RECORD EXCERPTS:
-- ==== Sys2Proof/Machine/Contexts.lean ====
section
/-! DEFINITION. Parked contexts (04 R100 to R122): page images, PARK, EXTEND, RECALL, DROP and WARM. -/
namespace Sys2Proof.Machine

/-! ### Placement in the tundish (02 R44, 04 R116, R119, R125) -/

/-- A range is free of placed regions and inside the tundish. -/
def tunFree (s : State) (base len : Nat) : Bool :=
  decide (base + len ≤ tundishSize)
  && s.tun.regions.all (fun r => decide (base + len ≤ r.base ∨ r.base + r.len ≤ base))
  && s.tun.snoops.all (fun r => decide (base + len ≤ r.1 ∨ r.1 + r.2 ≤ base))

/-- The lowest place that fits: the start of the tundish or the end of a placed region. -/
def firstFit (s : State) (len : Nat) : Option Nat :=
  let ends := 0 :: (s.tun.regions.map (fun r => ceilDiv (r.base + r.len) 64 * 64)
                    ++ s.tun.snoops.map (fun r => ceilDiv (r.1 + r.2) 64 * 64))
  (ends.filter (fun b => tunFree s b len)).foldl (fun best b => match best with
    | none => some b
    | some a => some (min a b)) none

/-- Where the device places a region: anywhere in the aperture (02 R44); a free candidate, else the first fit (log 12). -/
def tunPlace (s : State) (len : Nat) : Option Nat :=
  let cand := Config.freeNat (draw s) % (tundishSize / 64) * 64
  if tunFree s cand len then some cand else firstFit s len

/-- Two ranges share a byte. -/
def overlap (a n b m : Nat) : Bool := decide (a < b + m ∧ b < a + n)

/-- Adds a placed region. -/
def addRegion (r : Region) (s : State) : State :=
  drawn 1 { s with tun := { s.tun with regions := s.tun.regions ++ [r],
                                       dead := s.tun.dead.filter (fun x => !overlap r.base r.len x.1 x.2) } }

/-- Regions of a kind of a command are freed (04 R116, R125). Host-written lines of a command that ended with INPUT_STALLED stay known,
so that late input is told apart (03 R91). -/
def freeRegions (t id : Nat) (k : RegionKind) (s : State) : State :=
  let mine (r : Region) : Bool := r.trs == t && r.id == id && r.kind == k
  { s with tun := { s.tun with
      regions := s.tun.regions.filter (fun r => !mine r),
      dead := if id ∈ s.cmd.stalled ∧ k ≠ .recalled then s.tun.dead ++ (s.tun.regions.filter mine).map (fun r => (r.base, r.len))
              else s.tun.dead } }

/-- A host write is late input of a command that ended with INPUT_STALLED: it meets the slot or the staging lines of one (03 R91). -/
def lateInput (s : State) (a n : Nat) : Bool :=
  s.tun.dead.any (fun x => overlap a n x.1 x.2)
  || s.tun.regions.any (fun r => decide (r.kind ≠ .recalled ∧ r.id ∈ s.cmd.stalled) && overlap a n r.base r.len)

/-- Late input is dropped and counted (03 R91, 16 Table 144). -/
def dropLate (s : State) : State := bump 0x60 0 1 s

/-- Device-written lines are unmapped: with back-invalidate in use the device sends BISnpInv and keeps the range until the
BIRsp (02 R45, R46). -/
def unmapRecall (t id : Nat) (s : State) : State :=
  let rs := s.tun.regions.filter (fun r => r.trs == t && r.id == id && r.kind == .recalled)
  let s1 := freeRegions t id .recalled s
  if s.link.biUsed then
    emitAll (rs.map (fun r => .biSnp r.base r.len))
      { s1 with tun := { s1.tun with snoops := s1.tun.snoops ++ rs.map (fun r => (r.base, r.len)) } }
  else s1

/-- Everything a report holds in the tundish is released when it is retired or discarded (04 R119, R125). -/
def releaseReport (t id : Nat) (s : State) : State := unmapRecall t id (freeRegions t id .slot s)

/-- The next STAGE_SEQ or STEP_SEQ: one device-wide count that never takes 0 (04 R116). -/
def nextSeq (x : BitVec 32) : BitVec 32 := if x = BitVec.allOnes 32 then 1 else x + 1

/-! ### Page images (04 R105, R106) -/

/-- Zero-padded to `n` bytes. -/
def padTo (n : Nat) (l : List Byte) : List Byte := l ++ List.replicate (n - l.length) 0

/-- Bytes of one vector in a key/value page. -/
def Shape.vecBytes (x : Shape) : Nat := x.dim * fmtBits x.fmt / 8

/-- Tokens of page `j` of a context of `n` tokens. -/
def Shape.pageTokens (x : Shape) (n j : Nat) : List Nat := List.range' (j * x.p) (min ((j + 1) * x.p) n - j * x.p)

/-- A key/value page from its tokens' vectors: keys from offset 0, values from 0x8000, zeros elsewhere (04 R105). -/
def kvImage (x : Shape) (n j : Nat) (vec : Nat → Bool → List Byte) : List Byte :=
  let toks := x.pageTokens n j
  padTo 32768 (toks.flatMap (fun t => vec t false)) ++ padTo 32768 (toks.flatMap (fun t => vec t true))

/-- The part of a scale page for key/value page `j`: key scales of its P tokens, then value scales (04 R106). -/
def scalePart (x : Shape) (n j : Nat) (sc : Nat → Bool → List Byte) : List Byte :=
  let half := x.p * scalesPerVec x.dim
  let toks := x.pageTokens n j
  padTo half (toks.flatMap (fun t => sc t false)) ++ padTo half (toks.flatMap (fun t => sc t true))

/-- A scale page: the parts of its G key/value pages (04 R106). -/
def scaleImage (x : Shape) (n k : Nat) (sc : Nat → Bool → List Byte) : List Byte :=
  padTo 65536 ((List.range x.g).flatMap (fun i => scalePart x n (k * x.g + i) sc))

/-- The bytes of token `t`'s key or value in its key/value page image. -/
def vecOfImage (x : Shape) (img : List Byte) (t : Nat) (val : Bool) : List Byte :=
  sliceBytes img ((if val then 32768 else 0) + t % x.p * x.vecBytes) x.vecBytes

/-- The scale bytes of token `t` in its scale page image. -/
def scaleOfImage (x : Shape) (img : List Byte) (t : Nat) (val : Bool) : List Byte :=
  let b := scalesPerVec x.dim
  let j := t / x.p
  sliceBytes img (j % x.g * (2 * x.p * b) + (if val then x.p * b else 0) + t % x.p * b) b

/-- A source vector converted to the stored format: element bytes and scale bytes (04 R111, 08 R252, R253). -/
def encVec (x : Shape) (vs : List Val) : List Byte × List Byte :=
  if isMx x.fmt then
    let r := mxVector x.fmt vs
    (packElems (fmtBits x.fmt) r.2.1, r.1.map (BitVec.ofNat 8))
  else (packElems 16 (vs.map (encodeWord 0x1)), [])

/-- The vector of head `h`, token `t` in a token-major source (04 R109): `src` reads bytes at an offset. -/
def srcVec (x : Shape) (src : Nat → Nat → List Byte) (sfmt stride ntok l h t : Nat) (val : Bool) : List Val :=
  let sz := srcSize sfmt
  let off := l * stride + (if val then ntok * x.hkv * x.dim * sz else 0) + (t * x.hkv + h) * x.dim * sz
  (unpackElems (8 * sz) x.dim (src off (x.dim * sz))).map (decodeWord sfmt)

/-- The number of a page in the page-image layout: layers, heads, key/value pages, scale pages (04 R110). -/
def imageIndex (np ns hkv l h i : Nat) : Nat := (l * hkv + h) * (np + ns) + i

EXERCISE OBJECTIVE: The required answer is the exact run of lines above starting at the line with "let ends := 0" and ending at the line with "def unmapRecall (t", with both ends present.

EXERCISE OUTPUT:
  let ends := 0 :: (s.tun.regions.map (fun r => ceilDiv (r.base + r.len) 64 * 64)
                    ++ s.tun.snoops.map (fun r => ceilDiv (r.1 + r.2) 64 * 64))
  (ends.filter (fun b => tunFree s b len)).foldl (fun best b => match best with
    | none => some b
    | some a => some (min a b)) none

/-- Where the device places a region: anywhere in the aperture (02 R44); a free candidate, else the first fit (log 12). -/
def tunPlace (s : State) (len : Nat) : Option Nat :=
  let cand := Config.freeNat (draw s) % (tundishSize / 64) * 64
  if tunFree s cand len then some cand else firstFit s len

/-- Two ranges share a byte. -/
def overlap (a n b m : Nat) : Bool := decide (a < b + m ∧ b < a + n)

/-- Adds a placed region. -/
def addRegion (r : Region) (s : State) : State :=
  drawn 1 { s with tun := { s.tun with regions := s.tun.regions ++ [r],
                                       dead := s.tun.dead.filter (fun x => !overlap r.base r.len x.1 x.2) } }

/-- Regions of a kind of a command are freed (04 R116, R125). Host-written lines of a command that ended with INPUT_STALLED stay known,
so that late input is told apart (03 R91). -/
def freeRegions (t id : Nat) (k : RegionKind) (s : State) : State :=
  let mine (r : Region) : Bool := r.trs == t && r.id == id && r.kind == k
  { s with tun := { s.tun with
      regions := s.tun.regions.filter (fun r => !mine r),
      dead := if id ∈ s.cmd.stalled ∧ k ≠ .recalled then s.tun.dead ++ (s.tun.regions.filter mine).map (fun r => (r.base, r.len))
              else s.tun.dead } }

/-- A host write is late input of a command that ended with INPUT_STALLED: it meets the slot or the staging lines of one (03 R91). -/
def lateInput (s : State) (a n : Nat) : Bool :=
  s.tun.dead.any (fun x => overlap a n x.1 x.2)
  || s.tun.regions.any (fun r => decide (r.kind ≠ .recalled ∧ r.id ∈ s.cmd.stalled) && overlap a n r.base r.len)

/-- Late input is dropped and counted (03 R91, 16 Table 144). -/
def dropLate (s : State) : State := bump 0x60 0 1 s

/-- Device-written lines are unmapped: with back-invalidate in use the device sends BISnpInv and keeps the range until the
BIRsp (02 R45, R46). -/
def unmapRecall (t id : Nat) (s : State) : State :=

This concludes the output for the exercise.